═════ Provided records ═════

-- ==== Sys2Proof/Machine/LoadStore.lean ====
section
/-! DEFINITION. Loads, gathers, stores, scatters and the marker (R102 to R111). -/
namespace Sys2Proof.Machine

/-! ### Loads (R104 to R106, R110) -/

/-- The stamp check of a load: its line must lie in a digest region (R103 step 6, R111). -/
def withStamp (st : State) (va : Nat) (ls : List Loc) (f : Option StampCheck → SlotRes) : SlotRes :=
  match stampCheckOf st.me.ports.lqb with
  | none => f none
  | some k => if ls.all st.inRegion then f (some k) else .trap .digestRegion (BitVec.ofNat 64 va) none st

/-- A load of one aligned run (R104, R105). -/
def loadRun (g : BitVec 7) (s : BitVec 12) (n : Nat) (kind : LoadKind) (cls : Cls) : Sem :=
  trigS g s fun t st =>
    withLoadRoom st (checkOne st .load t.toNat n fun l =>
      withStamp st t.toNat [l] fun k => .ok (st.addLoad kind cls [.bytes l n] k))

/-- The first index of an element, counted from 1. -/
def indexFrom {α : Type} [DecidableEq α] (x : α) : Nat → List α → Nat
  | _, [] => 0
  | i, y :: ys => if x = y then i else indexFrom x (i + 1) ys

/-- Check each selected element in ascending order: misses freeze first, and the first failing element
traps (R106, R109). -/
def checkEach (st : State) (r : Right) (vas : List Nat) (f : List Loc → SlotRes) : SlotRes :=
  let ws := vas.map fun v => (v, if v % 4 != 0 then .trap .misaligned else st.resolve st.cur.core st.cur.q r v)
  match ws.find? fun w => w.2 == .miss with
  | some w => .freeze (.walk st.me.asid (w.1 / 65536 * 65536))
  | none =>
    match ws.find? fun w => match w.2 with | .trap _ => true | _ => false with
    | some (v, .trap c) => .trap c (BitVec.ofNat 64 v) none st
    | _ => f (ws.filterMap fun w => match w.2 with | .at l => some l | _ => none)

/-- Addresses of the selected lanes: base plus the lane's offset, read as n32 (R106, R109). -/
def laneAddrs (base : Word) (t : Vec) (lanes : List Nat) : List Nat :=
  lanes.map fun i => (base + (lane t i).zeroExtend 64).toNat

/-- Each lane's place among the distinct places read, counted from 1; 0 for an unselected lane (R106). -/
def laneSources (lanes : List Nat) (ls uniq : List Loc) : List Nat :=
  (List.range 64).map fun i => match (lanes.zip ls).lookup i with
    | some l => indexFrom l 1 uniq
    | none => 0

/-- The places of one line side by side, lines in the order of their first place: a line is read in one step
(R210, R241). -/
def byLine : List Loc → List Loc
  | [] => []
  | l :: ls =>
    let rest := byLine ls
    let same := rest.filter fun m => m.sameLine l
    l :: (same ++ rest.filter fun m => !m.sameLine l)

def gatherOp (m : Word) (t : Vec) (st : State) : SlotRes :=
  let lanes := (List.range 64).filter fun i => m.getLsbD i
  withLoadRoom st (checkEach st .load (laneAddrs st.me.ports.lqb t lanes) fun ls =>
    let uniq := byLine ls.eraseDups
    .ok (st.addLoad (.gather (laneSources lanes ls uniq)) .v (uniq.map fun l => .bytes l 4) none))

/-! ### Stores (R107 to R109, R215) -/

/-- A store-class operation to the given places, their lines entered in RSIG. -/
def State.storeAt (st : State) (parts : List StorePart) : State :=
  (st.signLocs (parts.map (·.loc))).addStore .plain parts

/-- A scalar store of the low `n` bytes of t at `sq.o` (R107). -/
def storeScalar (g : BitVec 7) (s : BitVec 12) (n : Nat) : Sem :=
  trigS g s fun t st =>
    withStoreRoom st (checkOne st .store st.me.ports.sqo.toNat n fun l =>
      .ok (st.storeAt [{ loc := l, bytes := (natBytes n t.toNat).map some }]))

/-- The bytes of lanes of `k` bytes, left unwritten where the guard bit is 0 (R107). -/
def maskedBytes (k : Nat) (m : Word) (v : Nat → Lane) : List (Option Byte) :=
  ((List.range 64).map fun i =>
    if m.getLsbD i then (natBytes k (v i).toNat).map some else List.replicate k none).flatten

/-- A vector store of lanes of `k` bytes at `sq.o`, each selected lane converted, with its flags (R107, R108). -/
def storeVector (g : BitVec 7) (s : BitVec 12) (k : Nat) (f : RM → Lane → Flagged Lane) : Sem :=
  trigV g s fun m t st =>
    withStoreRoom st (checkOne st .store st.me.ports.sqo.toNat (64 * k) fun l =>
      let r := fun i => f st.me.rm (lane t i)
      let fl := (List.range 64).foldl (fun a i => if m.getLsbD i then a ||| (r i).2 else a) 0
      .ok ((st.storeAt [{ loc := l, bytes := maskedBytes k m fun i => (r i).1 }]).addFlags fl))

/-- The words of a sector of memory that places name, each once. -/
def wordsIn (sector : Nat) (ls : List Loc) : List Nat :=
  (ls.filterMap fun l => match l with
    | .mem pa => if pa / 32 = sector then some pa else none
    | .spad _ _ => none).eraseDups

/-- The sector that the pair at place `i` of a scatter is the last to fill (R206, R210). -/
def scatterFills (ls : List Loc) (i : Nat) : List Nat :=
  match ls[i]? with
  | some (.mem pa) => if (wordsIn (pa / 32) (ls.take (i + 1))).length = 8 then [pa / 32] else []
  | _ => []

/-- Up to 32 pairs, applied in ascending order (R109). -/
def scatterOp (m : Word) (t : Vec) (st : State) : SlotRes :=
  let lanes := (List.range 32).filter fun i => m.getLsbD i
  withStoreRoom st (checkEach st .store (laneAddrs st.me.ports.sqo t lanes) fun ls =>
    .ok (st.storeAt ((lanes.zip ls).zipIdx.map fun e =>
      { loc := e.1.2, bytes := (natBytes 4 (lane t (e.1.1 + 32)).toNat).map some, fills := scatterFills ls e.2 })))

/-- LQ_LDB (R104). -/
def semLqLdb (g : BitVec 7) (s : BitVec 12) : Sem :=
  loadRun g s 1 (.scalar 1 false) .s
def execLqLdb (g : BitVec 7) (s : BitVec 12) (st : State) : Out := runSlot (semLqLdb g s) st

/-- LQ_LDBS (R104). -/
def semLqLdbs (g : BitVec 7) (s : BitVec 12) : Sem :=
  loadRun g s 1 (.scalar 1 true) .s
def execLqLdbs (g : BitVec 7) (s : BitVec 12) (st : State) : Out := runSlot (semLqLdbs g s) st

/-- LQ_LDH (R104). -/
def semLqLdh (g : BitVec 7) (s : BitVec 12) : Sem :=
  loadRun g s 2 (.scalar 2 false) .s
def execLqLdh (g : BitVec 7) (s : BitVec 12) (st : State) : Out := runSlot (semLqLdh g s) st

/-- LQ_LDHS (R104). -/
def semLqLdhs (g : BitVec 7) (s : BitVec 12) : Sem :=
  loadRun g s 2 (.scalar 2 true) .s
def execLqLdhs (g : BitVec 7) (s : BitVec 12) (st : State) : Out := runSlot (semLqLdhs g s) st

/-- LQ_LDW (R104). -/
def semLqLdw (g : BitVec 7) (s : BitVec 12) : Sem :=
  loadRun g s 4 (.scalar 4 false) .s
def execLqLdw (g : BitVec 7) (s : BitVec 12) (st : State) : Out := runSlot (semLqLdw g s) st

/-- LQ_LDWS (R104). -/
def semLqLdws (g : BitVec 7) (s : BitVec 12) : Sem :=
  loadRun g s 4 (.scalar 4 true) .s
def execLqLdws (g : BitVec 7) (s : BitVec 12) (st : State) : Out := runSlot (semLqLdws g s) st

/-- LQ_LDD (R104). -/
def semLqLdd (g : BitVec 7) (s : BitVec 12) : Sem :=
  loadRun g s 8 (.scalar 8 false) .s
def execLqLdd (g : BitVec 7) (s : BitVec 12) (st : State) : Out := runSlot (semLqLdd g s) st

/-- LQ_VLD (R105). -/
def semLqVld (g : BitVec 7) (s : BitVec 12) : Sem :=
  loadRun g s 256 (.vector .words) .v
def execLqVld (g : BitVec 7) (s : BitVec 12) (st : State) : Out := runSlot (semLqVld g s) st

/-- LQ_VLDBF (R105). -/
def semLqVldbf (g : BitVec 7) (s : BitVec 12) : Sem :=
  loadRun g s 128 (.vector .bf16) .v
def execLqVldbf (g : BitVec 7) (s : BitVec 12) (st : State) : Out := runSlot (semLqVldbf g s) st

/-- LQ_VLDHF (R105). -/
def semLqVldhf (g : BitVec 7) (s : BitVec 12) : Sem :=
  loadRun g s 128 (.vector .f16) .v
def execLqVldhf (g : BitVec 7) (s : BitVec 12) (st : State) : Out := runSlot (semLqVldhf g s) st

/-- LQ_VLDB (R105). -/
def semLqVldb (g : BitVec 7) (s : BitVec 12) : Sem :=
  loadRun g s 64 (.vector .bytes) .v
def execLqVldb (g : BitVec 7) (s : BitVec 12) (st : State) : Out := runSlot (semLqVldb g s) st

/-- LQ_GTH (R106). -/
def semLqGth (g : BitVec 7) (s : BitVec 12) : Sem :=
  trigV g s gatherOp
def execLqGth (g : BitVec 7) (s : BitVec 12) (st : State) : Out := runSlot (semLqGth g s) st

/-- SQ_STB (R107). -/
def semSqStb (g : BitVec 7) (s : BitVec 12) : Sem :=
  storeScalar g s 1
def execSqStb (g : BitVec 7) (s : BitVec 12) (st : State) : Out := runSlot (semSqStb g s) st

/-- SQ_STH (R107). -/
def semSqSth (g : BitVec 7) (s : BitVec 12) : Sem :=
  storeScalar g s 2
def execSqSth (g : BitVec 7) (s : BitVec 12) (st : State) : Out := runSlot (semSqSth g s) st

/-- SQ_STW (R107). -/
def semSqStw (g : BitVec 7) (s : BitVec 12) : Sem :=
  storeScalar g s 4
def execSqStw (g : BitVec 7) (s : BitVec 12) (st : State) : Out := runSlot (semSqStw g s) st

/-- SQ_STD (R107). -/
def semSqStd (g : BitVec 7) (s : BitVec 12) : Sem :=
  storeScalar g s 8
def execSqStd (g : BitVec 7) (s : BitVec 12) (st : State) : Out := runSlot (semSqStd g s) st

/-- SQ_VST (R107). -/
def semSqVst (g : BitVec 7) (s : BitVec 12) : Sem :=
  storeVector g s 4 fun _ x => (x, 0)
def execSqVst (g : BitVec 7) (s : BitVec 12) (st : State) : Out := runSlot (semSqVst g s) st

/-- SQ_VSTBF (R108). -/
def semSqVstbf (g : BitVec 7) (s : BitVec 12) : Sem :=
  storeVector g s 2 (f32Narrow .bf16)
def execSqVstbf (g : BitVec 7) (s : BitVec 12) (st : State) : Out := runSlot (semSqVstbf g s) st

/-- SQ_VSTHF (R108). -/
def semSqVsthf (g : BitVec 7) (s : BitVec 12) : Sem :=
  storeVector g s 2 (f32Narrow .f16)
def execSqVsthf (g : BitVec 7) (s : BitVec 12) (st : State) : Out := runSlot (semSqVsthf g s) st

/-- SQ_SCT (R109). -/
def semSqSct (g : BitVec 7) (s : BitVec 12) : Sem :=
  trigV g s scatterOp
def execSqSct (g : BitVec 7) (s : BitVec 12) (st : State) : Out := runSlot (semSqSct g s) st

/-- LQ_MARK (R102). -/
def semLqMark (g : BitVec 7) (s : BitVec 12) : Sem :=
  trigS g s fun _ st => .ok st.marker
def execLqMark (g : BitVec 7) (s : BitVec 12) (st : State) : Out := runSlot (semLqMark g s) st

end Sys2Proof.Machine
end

═════

Problem statement: Please give an exact copy of the lines above, beginning with the line containing "def execSqStb (g" and running through the line containing "def execSqSth (g", and of no other lines.

Completed task:
def execSqStb (g : BitVec 7) (s : BitVec 12) (st : State) : Out := runSlot (semSqStb g s) st

/-- SQ_STH (R107). -/
def semSqSth (g : BitVec 7) (s : BitVec 12) : Sem :=
  storeScalar g s 2
def execSqSth (g : BitVec 7) (s : BitVec 12) (st : State) : Out := runSlot (semSqSth g s) st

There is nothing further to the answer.